**ABOUT THIS EXERCISE:** Nothing is needed except the lines below that run from the one with "else .done sOK (p4" through the one with "if s.felt.entries.any mine", repeated exactly.

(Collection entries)
__________
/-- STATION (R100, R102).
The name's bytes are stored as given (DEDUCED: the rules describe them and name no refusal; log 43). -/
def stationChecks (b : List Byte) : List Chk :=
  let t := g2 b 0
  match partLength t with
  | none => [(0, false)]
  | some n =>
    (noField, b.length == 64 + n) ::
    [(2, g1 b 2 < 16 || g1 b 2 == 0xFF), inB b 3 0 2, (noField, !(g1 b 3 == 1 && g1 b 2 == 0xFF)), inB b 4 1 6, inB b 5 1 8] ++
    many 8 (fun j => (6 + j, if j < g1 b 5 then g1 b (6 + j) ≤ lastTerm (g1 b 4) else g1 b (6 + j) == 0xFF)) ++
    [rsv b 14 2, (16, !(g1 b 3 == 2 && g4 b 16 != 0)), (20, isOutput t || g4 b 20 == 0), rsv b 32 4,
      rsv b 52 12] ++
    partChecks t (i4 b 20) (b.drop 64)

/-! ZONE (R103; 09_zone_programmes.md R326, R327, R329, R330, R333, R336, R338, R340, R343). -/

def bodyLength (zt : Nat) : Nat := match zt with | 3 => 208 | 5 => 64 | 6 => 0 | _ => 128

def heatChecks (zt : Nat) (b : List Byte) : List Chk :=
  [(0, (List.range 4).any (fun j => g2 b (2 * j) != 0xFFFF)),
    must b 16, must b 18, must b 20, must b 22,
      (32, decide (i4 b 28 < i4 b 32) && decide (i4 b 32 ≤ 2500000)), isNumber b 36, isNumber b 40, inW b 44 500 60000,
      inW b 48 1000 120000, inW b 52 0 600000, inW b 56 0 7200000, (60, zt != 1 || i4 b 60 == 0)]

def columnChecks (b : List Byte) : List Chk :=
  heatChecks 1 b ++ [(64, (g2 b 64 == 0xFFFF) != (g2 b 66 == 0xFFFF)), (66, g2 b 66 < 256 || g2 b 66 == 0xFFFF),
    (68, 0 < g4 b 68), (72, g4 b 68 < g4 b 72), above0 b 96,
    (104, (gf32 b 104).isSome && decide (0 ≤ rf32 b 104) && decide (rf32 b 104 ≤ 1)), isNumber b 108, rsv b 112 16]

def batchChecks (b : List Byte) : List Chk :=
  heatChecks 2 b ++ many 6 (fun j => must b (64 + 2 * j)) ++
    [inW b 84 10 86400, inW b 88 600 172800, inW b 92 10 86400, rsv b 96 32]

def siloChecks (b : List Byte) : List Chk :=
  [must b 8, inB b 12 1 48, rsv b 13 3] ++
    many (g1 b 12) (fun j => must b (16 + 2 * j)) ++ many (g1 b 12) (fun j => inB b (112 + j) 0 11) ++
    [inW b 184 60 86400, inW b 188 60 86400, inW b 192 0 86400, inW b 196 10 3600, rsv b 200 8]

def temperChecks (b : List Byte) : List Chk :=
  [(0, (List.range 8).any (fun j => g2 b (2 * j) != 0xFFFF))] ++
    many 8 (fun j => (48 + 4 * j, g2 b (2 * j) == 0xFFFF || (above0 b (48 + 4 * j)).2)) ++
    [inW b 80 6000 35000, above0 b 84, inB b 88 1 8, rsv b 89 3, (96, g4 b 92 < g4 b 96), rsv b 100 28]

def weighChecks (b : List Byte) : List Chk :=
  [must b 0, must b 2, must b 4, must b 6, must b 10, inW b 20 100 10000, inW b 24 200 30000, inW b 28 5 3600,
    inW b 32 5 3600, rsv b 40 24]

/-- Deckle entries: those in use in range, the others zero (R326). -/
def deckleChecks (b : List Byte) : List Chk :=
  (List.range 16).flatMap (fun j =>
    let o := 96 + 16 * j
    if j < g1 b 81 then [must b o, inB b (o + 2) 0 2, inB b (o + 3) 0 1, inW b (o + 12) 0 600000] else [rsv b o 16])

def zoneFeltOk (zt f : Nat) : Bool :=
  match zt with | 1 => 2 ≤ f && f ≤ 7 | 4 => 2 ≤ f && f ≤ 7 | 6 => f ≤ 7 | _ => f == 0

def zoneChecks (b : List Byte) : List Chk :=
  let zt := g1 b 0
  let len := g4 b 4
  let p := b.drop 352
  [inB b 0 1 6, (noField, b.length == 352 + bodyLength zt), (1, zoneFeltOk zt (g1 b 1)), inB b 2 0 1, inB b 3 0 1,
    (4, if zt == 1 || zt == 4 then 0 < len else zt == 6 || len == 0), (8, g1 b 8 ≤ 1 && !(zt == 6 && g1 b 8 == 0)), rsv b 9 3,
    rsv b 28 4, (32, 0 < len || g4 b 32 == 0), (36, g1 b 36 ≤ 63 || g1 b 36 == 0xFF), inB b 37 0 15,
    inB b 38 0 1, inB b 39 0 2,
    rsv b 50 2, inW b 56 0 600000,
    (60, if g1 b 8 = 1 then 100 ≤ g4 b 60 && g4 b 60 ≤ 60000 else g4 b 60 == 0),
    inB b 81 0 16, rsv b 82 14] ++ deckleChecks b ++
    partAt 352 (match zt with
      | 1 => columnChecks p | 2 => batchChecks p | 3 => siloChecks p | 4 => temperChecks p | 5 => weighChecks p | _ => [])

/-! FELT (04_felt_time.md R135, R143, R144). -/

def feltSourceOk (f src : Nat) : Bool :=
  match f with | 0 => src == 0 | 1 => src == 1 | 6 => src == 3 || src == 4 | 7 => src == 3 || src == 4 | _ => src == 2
__________
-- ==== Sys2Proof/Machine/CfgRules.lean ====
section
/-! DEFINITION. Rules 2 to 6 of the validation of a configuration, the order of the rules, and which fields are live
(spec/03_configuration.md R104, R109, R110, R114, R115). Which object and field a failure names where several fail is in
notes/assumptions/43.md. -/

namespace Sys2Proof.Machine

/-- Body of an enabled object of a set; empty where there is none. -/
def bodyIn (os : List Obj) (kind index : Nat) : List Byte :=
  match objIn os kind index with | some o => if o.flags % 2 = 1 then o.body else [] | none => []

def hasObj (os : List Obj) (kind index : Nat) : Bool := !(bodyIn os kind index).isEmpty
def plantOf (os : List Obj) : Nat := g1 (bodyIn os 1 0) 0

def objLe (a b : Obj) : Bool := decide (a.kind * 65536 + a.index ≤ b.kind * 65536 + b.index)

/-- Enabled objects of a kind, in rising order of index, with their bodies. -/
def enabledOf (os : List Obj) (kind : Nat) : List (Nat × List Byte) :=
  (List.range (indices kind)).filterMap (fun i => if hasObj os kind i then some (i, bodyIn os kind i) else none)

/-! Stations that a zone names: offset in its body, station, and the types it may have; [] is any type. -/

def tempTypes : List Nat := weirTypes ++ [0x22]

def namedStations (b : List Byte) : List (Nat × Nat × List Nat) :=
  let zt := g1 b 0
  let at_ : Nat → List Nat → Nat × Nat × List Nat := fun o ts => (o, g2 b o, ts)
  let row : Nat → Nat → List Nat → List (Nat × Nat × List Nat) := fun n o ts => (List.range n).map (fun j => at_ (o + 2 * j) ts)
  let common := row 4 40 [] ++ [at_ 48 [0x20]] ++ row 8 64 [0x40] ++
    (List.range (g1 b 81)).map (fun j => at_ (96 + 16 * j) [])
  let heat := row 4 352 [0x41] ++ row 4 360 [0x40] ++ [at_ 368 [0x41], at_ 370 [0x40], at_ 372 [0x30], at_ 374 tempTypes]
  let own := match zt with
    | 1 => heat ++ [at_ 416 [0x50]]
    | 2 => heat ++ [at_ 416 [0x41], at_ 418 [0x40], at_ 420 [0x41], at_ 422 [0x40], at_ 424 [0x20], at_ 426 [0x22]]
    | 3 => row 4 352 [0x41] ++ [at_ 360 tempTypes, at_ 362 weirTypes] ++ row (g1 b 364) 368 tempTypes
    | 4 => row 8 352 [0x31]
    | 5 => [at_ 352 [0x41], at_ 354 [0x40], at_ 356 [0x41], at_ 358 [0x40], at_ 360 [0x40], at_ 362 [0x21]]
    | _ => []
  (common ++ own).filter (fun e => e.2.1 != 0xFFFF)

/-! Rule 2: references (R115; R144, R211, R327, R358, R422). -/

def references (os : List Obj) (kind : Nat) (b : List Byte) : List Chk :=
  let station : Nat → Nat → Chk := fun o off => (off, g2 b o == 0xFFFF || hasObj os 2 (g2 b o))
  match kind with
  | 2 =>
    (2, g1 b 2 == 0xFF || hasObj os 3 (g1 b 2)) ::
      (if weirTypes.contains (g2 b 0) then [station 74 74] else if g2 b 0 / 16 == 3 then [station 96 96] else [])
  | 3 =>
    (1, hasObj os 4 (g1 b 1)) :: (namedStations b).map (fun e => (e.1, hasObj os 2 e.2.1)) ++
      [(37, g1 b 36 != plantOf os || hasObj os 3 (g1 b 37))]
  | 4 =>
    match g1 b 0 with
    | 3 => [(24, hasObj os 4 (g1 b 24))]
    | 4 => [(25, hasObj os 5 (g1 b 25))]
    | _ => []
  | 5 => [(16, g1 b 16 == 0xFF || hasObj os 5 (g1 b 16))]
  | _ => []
__________
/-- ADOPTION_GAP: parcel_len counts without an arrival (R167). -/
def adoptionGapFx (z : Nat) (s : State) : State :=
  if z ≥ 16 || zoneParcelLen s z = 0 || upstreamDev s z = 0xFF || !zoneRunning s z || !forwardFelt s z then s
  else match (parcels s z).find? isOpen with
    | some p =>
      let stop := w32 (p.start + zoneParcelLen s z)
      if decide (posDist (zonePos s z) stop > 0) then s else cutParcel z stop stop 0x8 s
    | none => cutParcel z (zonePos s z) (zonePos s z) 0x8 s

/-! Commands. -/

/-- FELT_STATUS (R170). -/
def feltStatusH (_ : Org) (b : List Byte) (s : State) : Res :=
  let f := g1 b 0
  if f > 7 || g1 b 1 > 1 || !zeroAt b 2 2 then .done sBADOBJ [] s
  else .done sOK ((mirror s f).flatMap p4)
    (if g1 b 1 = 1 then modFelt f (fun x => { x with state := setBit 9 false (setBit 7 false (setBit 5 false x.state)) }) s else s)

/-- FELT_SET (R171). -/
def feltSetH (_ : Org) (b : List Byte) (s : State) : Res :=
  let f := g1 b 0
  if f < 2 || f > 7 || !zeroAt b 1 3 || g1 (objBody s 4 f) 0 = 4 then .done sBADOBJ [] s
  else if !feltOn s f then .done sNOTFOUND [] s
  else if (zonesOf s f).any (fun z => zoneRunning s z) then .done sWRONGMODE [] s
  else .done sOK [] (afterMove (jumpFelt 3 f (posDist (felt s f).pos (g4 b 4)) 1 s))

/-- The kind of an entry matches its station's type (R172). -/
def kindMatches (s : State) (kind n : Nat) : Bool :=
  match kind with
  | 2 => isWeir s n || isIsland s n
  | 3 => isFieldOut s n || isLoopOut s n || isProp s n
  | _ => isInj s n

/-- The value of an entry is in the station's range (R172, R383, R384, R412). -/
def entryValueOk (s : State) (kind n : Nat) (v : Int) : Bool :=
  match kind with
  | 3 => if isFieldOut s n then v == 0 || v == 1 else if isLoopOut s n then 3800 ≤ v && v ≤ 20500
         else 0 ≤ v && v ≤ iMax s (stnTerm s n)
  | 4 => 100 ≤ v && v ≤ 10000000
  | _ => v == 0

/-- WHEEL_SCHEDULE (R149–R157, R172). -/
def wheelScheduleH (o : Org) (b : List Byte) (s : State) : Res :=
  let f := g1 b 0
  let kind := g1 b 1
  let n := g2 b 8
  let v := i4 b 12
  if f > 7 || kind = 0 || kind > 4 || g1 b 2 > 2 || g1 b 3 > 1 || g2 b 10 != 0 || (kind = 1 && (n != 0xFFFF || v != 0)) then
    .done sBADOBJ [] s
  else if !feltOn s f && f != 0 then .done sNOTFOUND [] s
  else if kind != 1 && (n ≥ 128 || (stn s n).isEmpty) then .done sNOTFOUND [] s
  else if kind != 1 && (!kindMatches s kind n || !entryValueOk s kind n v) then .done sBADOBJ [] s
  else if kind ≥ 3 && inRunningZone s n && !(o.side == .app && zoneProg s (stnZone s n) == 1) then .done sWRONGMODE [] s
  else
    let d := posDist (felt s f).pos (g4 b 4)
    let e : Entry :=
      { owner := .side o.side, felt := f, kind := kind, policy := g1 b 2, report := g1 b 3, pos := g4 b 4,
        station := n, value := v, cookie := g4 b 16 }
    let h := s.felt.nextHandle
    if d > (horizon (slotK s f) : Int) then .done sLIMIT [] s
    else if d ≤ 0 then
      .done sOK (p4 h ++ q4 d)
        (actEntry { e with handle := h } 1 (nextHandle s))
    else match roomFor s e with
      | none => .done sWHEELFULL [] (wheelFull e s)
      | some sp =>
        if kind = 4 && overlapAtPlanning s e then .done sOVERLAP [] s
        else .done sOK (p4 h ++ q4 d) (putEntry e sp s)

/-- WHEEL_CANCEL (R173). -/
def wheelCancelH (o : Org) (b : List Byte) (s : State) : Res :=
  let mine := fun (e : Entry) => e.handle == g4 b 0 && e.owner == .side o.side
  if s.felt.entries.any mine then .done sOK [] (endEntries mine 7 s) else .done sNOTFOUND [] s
__________
**EXERCISE SOLUTION:**
        else .done sOK (p4 h ++ q4 d) (putEntry e sp s)

/-- WHEEL_CANCEL (R173). -/
def wheelCancelH (o : Org) (b : List Byte) (s : State) : Res :=
  let mine := fun (e : Entry) => e.handle == g4 b 0 && e.owner == .side o.side
  if s.felt.entries.any mine then .done sOK [] (endEntries mine 7 s) else .done sNOTFOUND [] s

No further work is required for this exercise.